REQUIRED WORK:
Needed from the data below: every line from the one with "(driveNss l s).rxIn = s.rxIn := rfl" up to and including the one with "(driveRst l s).status = s.status := rfl", repeated exactly and with nothing else.

Saved data entries:
- - - -
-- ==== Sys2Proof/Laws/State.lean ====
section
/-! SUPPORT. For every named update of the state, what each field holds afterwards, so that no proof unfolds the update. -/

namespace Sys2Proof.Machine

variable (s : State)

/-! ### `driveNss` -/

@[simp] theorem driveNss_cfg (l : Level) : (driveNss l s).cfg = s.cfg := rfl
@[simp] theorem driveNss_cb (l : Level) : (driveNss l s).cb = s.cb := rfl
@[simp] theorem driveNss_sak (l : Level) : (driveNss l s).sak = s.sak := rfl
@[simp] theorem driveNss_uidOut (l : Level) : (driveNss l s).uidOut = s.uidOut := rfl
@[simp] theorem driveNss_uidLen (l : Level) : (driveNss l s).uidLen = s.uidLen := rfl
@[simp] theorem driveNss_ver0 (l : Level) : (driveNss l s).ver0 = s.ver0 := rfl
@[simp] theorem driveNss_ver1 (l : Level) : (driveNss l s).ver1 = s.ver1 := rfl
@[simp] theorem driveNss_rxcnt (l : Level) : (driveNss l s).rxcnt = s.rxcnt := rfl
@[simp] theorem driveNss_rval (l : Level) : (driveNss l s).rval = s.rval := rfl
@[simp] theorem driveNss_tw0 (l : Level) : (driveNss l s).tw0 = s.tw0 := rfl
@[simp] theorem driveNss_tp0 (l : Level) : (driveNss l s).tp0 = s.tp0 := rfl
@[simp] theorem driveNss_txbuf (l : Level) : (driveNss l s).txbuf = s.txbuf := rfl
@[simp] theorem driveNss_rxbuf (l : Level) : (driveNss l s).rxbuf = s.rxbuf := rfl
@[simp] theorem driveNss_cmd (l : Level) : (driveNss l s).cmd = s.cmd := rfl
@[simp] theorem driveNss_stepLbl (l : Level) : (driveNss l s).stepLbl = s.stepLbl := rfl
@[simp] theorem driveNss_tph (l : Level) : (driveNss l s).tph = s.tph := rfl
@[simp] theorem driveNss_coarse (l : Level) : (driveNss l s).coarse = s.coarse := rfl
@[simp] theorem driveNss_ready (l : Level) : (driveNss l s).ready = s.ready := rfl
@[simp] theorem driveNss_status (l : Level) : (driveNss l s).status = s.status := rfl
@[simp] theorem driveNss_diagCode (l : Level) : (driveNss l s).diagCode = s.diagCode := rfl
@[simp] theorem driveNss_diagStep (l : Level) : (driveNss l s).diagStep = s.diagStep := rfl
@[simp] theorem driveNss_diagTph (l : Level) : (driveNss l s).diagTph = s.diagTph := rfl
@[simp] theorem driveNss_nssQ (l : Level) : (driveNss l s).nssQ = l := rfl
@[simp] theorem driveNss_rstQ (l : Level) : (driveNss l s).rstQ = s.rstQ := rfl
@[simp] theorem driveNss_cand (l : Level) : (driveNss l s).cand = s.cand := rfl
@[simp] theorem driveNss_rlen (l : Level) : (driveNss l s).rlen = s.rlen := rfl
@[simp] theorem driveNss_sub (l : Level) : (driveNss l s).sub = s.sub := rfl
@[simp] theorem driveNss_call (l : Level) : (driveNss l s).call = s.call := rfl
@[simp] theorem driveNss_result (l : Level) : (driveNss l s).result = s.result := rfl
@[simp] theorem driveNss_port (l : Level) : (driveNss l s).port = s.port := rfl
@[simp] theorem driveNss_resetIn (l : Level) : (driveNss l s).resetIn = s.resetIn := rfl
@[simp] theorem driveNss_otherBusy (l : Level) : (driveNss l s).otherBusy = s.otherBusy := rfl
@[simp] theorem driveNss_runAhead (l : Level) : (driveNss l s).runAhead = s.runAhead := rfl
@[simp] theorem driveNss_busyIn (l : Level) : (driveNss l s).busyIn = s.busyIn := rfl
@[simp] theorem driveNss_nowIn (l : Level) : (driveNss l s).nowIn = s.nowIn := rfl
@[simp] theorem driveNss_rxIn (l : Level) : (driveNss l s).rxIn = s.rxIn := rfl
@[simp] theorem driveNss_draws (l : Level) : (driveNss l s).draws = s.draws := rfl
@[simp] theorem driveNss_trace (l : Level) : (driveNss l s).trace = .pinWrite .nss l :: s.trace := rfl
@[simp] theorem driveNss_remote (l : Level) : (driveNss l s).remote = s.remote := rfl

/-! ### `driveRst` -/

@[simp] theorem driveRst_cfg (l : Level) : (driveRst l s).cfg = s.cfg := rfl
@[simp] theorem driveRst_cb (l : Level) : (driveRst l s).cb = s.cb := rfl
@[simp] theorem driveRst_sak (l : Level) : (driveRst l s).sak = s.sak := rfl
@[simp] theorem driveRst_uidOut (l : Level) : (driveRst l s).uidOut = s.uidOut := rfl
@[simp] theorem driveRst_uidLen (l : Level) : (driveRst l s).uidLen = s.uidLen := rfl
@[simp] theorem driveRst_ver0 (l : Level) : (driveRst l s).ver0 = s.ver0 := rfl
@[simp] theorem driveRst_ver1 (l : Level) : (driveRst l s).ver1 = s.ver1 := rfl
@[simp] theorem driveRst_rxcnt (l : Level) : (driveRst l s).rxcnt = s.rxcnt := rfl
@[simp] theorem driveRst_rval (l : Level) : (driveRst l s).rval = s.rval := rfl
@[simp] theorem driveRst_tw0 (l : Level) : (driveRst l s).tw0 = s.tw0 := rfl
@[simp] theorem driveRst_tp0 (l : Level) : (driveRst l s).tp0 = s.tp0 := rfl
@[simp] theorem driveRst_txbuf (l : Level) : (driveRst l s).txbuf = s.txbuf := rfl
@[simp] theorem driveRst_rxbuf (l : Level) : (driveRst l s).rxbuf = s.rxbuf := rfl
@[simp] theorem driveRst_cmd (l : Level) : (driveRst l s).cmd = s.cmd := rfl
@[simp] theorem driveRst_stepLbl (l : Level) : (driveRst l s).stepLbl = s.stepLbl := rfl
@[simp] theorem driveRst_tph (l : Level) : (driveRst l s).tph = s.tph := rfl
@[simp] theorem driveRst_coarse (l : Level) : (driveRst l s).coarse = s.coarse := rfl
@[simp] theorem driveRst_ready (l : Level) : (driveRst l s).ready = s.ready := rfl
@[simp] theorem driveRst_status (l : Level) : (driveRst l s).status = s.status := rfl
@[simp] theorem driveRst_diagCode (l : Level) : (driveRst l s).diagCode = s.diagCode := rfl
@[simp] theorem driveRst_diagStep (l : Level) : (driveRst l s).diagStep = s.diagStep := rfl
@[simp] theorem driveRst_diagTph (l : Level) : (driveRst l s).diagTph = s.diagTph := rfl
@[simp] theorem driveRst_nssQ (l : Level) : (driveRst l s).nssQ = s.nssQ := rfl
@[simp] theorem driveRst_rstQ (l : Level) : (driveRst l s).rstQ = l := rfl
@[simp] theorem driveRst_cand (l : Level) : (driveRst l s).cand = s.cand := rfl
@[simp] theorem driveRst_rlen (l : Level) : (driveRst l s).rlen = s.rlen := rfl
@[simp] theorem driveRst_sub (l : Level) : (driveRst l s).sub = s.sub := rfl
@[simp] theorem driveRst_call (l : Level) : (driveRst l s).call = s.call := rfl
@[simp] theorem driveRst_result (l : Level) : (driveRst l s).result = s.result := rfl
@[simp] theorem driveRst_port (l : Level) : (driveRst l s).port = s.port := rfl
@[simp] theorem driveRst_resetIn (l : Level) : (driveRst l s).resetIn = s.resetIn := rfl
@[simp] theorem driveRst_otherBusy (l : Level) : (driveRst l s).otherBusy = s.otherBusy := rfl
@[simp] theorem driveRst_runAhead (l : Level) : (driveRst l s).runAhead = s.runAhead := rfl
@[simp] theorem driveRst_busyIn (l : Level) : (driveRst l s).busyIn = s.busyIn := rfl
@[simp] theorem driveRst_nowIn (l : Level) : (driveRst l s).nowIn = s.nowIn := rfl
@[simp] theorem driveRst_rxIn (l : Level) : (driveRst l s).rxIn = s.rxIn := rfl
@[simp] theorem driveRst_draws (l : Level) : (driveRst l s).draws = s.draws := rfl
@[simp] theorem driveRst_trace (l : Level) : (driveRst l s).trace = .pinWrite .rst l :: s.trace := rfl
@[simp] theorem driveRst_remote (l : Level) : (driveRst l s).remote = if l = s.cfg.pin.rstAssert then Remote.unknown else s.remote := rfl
- - - -
RESPONSE AREA:
@[simp] theorem driveNss_rxIn (l : Level) : (driveNss l s).rxIn = s.rxIn := rfl
@[simp] theorem driveNss_draws (l : Level) : (driveNss l s).draws = s.draws := rfl
@[simp] theorem driveNss_trace (l : Level) : (driveNss l s).trace = .pinWrite .nss l :: s.trace := rfl
@[simp] theorem driveNss_remote (l : Level) : (driveNss l s).remote = s.remote := rfl

/-! ### `driveRst` -/

@[simp] theorem driveRst_cfg (l : Level) : (driveRst l s).cfg = s.cfg := rfl
@[simp] theorem driveRst_cb (l : Level) : (driveRst l s).cb = s.cb := rfl
@[simp] theorem driveRst_sak (l : Level) : (driveRst l s).sak = s.sak := rfl
@[simp] theorem driveRst_uidOut (l : Level) : (driveRst l s).uidOut = s.uidOut := rfl
@[simp] theorem driveRst_uidLen (l : Level) : (driveRst l s).uidLen = s.uidLen := rfl
@[simp] theorem driveRst_ver0 (l : Level) : (driveRst l s).ver0 = s.ver0 := rfl
@[simp] theorem driveRst_ver1 (l : Level) : (driveRst l s).ver1 = s.ver1 := rfl
@[simp] theorem driveRst_rxcnt (l : Level) : (driveRst l s).rxcnt = s.rxcnt := rfl
@[simp] theorem driveRst_rval (l : Level) : (driveRst l s).rval = s.rval := rfl
@[simp] theorem driveRst_tw0 (l : Level) : (driveRst l s).tw0 = s.tw0 := rfl
@[simp] theorem driveRst_tp0 (l : Level) : (driveRst l s).tp0 = s.tp0 := rfl
@[simp] theorem driveRst_txbuf (l : Level) : (driveRst l s).txbuf = s.txbuf := rfl
@[simp] theorem driveRst_rxbuf (l : Level) : (driveRst l s).rxbuf = s.rxbuf := rfl
@[simp] theorem driveRst_cmd (l : Level) : (driveRst l s).cmd = s.cmd := rfl
@[simp] theorem driveRst_stepLbl (l : Level) : (driveRst l s).stepLbl = s.stepLbl := rfl
@[simp] theorem driveRst_tph (l : Level) : (driveRst l s).tph = s.tph := rfl
@[simp] theorem driveRst_coarse (l : Level) : (driveRst l s).coarse = s.coarse := rfl
@[simp] theorem driveRst_ready (l : Level) : (driveRst l s).ready = s.ready := rfl
@[simp] theorem driveRst_status (l : Level) : (driveRst l s).status = s.status := rfl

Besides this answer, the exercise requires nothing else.